Problem to work on:
For the entries below, the expected answer is the line with "def Image.segLen (im", the line with "memory holds it. -/", and every line between them, exactly as written, and nothing more.

Extracted records:
-- ==== Sys2Proof/Machine/Code.lean ====
section
/-! DEFINITION. Code: the segments of an image in memory and in instruction memory, fetch, and the static checks of a bundle
(R61, R130 to R141, R162, R176 to R178, R361). -/

namespace Sys2Proof.Machine

/-! ## Segments (R61, R176) -/

/-- The segment of an instruction address, and the offset within it (R61). -/
def segOf (ovl : Bool) (a : Nat) : Nat := if ovl then a / 65536 else 0

/-- The length of a segment in bytes: of an image without overlay, its code. -/
def Image.segLen (im : Image) (seg : Nat) : Nat :=
  if im.ovl then (match im.segs[seg]? with
    | some e => 12 * e.2.1
    | none => 0)
  else if seg = 0 then im.codeLen else 0

/-- The offset of a segment in the image. -/
def Image.segOff (im : Image) (seg : Nat) : Nat := if im.ovl then (im.segs[seg]?.getD (0, 0, false)).1 else im.codeOff

/-- The bytes of a segment as a node's core reads them, with their poison marks; a stale tag of the node is the generation fault (R263). -/
def State.segBytes (s : State) (n : Node) (tid off : Nat) : Nat → Except MFault (List (Byte × Bool))
  | 0 => .ok []
  | len + 1 =>
    match s.translate n.desc.queue false tid off false with
    | .error f => .error f
    | .ok (pa, p) =>
      if s.stale n then .error .generation
      else
      match State.segBytes s n tid (off + 1) len with
      | .error f => .error f
      | .ok l => .ok ((s.byte pa, s.poisoned pa || p) :: l)

/-- Instruction words from bytes. -/
def wordsOf (l : List (Byte × Bool)) : Nat → List (IWord × Bool)
  | 0 => []
  | k + 1 => (BitVec.ofNat 32 (leNat ((l.take 4).map (·.1))), (l.take 4).any (·.2)) :: wordsOf (l.drop 4) k

/-- A segment as memory holds it. -/
def State.readSegment (s : State) (n : Node) (seg : Nat) : Except MFault Segment :=
  let im := n.desc.image
  let len := im.segLen seg
  let a := im.addr.toNat + im.segOff seg
  match s.segBytes n (im.addr.toNat / 2 ^ 44) (a % 2 ^ 44) len with
  | .error f => .error f
  | .ok l =>
    let ws := wordsOf l (len / 4)
    .ok { num := seg, words := ws.map (·.1), poison := (ws.zipIdx.filter fun e => e.1.2).map (·.2) }

/-- A segment stands in instruction memory: of an overlay image, when a half holds it. -/
def Resident.holds (r : Resident) (seg : Nat) : Bool := !r.ovl || r.half0 == some seg || r.half1 == some seg

/-- The contents of a segment in instruction memory. -/
def Resident.seg (r : Resident) (seg : Nat) : Option Segment := if r.holds seg then r.segs.find? fun x => x.num == seg else none

/-- A segment is put into a half; what neither half holds is dropped. -/
def Resident.put (r : Resident) (x : Segment) (half1 : Bool) : Resident :=
  let r := if half1 then { r with half1 := some x.num } else { r with half0 := some x.num }
  { r with segs := (r.segs.filter fun y => y.num != x.num && (r.half0 == some y.num || r.half1 == some y.num)) ++ [x], copying := none }

/-! ## Fetch (R134, R135, R178) -/

/-- What fetch finds at an address. -/
inductive Fetched where
  | word (w : IWord) (poison : Bool)
  | outside
  | absent (seg : Nat)
deriving DecidableEq, Repr

/-- The word of a node at an instruction address, given as a number because an address after the last segment has no 22 bits. -/
def State.fetchWord (s : State) (n : Node) (a : Nat) : Fetched :=
  let im := n.desc.image
  let seg := segOf im.ovl a
  let off := offsetOf im.ovl a
  if 2 ^ 22 ≤ a ∨ im.segLen seg ≤ off then .outside
  else
    match (s.resident im.imgid).bind (·.seg seg) with
    | none => .absent seg
    | some x =>
      match x.words[off / 4]? with
      | none => .outside
      | some w => .word w (x.poison.contains (off / 4))

/-- The words of a bundle as fetched. -/
inductive FetchedBundle where
  | words (l : List IWord) (na : Nat)
  /-- A chain into a fourth packet (R135), with the words of the three packets. -/
  | tooLong (l : List IWord)
  | outside (a pos : Nat)
  | absent (seg : Nat)
  | poisoned
deriving DecidableEq, Repr

/-- Put a word in front. -/
def FetchedBundle.cons (w : IWord) (b : FetchedBundle) : FetchedBundle :=
  match b with
  | .words l na => .words (w :: l) na
  | .tooLong l => .tooLong (w :: l)
  | b => b

/-- Fetch from address `a` on; `limit`: the first address of the fourth packet; `pos`: the position of the word at `a`. -/
def State.fetchFrom (s : State) (n : Node) (limit : Nat) (a pos : Nat) : Nat → FetchedBundle
  | 0 => .tooLong []
  | fuel + 1 =>
    match s.fetchWord n a with
    | .outside => .outside a pos
    | .absent seg => .absent seg
    | .word w poison =>
      if poison then .poisoned
      else if limit ≤ a then .tooLong []
      else if chains w then (State.fetchFrom s n limit (a + 4) (pos + 1) fuel).cons w
      else .words [w] (a + 4)

/-- The bundle of a node at an address. -/
def State.fetchBundle (s : State) (n : Node) (a : Nat) : FetchedBundle :=
  s.fetchFrom n (a - offsetOf n.desc.image.ovl a % 12 + 36) a 0 10

/-! ## The static checks of a bundle (R131 to R141, R59) -/

/-- A word of a bundle: its instruction, its position (R347) and its address. -/
structure BWord where
  i : Instr
  pos : Nat
  addr : Nat
deriving DecidableEq, Repr

/-- Decode the words of a bundle; the position of the first that does not decode. -/
def decodeBundle (a pos : Nat) (l : List IWord) : Nat → Except Nat (List BWord)
  | 0 => .ok []
  | fuel + 1 =>
    match l with
    | [] => .ok []
    | _ =>
      match decodeHead l with
      | .error _ => .error pos
      | .ok (i, k, _) =>
        match decodeBundle (a + 4 * k) (pos + k) (l.drop k) fuel with
        | .error p => .error p
        | .ok r => .ok ({ i := i, pos := pos, addr := a } :: r)

def BWord.sig (w : BWord) : Sig := w.i.sig

/-- An N word. -/
def isNop (i : Instr) : Bool :=
  match i with
  | .nop _ _ => true
  | _ => false

/-- An E word that extends no word of its bundle (R133). -/
def isLoneE (i : Instr) : Bool :=
  match i with
  | .extensionWord _ => true
  | _ => false

/-- The registers of R138 that a word reads and writes: s0 and p0 take no part as destinations. -/
def wordReads (z : Sig) : List Reg := (if z.g.extractLsb' 0 3 = 0 then [] else pR z.g) ++ z.reads
def wordWrites (z : Sig) : List Reg := z.writes.filter fun r => r != .s 0 && r != .p 0

/-- Two words of a bundle are dependent (R138). -/
def dependent (x y : Sig) : Bool :=
  (wordWrites x).any (fun r => (wordReads y).contains r || (wordWrites y).contains r) || (wordWrites y).any fun r => (wordReads x).contains r

/-- The first word, by position, that depends on a word before it. -/
def firstDependent (before : List BWord) : List BWord → Option Nat
  | [] => none
  | w :: rest => if before.any fun x => dependent x.sig w.sig then some w.pos else firstDependent (before ++ [w]) rest

/-- Words of one kind beyond the first `k`, by position. -/
def beyond (k : Nat) (l : List BWord) (f : Sig → Bool) : Option Nat := ((l.filter fun w => f w.sig)[k]?).map (·.pos)

/-- The scalar-pipe words of a bundle (R136). -/
def isScalarPipe (z : Sig) : Bool := z.pipe == .sA || z.pipe == .sc

/-- The first word that no slot takes (R136). -/
def firstSlotless (l : List BWord) : Option Nat :=
  let sc := l.filter fun w => isScalarPipe w.sig
  let bad2 := match sc[1]? with
    | some w => if w.sig.pipe == .sA then none else some w.pos
    | none => none
  bad2 <|> (sc[2]?).map (·.pos) <|> beyond 2 l (fun z => z.pipe == .v) <|> beyond 1 l (fun z => z.pipe == .m) <|>
    beyond (if 2 ≤ sc.length then 1 else 2) l (fun z => z.pipe == .c)

/-- A word that must stand alone and does not (R137). -/
def firstNotAlone (l : List BWord) : Option Nat :=
  (l.find? fun w => w.sig.alone && l.any fun x => x.pos != w.pos && !isNop x.i).map (·.pos)

/-- A CALL whose bundle does not end a packet (R163). -/
def firstBadCall (ovl : Bool) (na : Nat) (l : List BWord) : Option Nat :=
  if offsetOf ovl (na - 4) % 12 = 8 then none else (l.find? fun w => w.sig.call).map (·.pos)

/-- The first word whose own encoding is an illegal point. -/
def firstIllegal (l : List BWord) : Option Nat := (l.find? fun w => !w.i.wf || isLoneE w.i).map (·.pos)

/-- The checks of R140 on a decoded bundle: the cause and the position of the offending word, which is the first that fails the first check that fails: the later one
of a dependent pair, and the first that finds no slot (DESIGN CHOICE: log entry 100). -/
def bundleCheck (ovl : Bool) (part : BitVec 32) (na : Nat) (l : List BWord) : Option (BitVec 7 × Nat) :=
  match firstIllegal l <|> firstNotAlone l <|> firstSlotless l <|> firstDependent [] l <|> firstBadCall ovl na l with
  | some p => some (1, p)
  | none => (l.find? fun w => !partitionOk part w.sig).map fun w => (2, w.pos)

/-- SEGMENT_COPY_DONE (R178): An overlay segment finishes copying and the fetch freeze ends. -/
def execSegmentCopyDone (core : BitVec 10) (σ : State) : Result :=
  let c := σ.core core.toNat
  match c.imem.find? fun r => r.copying.isSome with
  | none => .fault (.notEnabled "SEGMENT_COPY_DONE")
  | some r =>
    match r.copying, (c.slots.toList.map σ.node).find? fun n => n.desc.uid != 0 && n.desc.image.imgid == r.imgid with
    | some (seg, half1), some n =>
      match σ.readSegment n seg with
      | .ok x => .next (σ.setCore { c with imem := c.imem.map fun y => if y.imgid = r.imgid then r.put x half1 else y })
      | .error f => .next (σ.memFault n.desc.uid f)
    | _, _ => .next (σ.setCore { c with imem := c.imem.map fun y => if y.imgid = r.imgid then { r with copying := none } else y })

end Sys2Proof.Machine
end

Exercise response:
def Image.segLen (im : Image) (seg : Nat) : Nat :=
  if im.ovl then (match im.segs[seg]? with
    | some e => 12 * e.2.1
    | none => 0)
  else if seg = 0 then im.codeLen else 0

/-- The offset of a segment in the image. -/
def Image.segOff (im : Image) (seg : Nat) : Nat := if im.ovl then (im.segs[seg]?.getD (0, 0, false)).1 else im.codeOff

/-- The bytes of a segment as a node's core reads them, with their poison marks; a stale tag of the node is the generation fault (R263). -/
def State.segBytes (s : State) (n : Node) (tid off : Nat) : Nat → Except MFault (List (Byte × Bool))
  | 0 => .ok []
  | len + 1 =>
    match s.translate n.desc.queue false tid off false with
    | .error f => .error f
    | .ok (pa, p) =>
      if s.stale n then .error .generation
      else
      match State.segBytes s n tid (off + 1) len with
      | .error f => .error f
      | .ok l => .ok ((s.byte pa, s.poisoned pa || p) :: l)

/-- Instruction words from bytes. -/
def wordsOf (l : List (Byte × Bool)) : Nat → List (IWord × Bool)
  | 0 => []
  | k + 1 => (BitVec.ofNat 32 (leNat ((l.take 4).map (·.1))), (l.take 4).any (·.2)) :: wordsOf (l.drop 4) k

/-- A segment as memory holds it. -/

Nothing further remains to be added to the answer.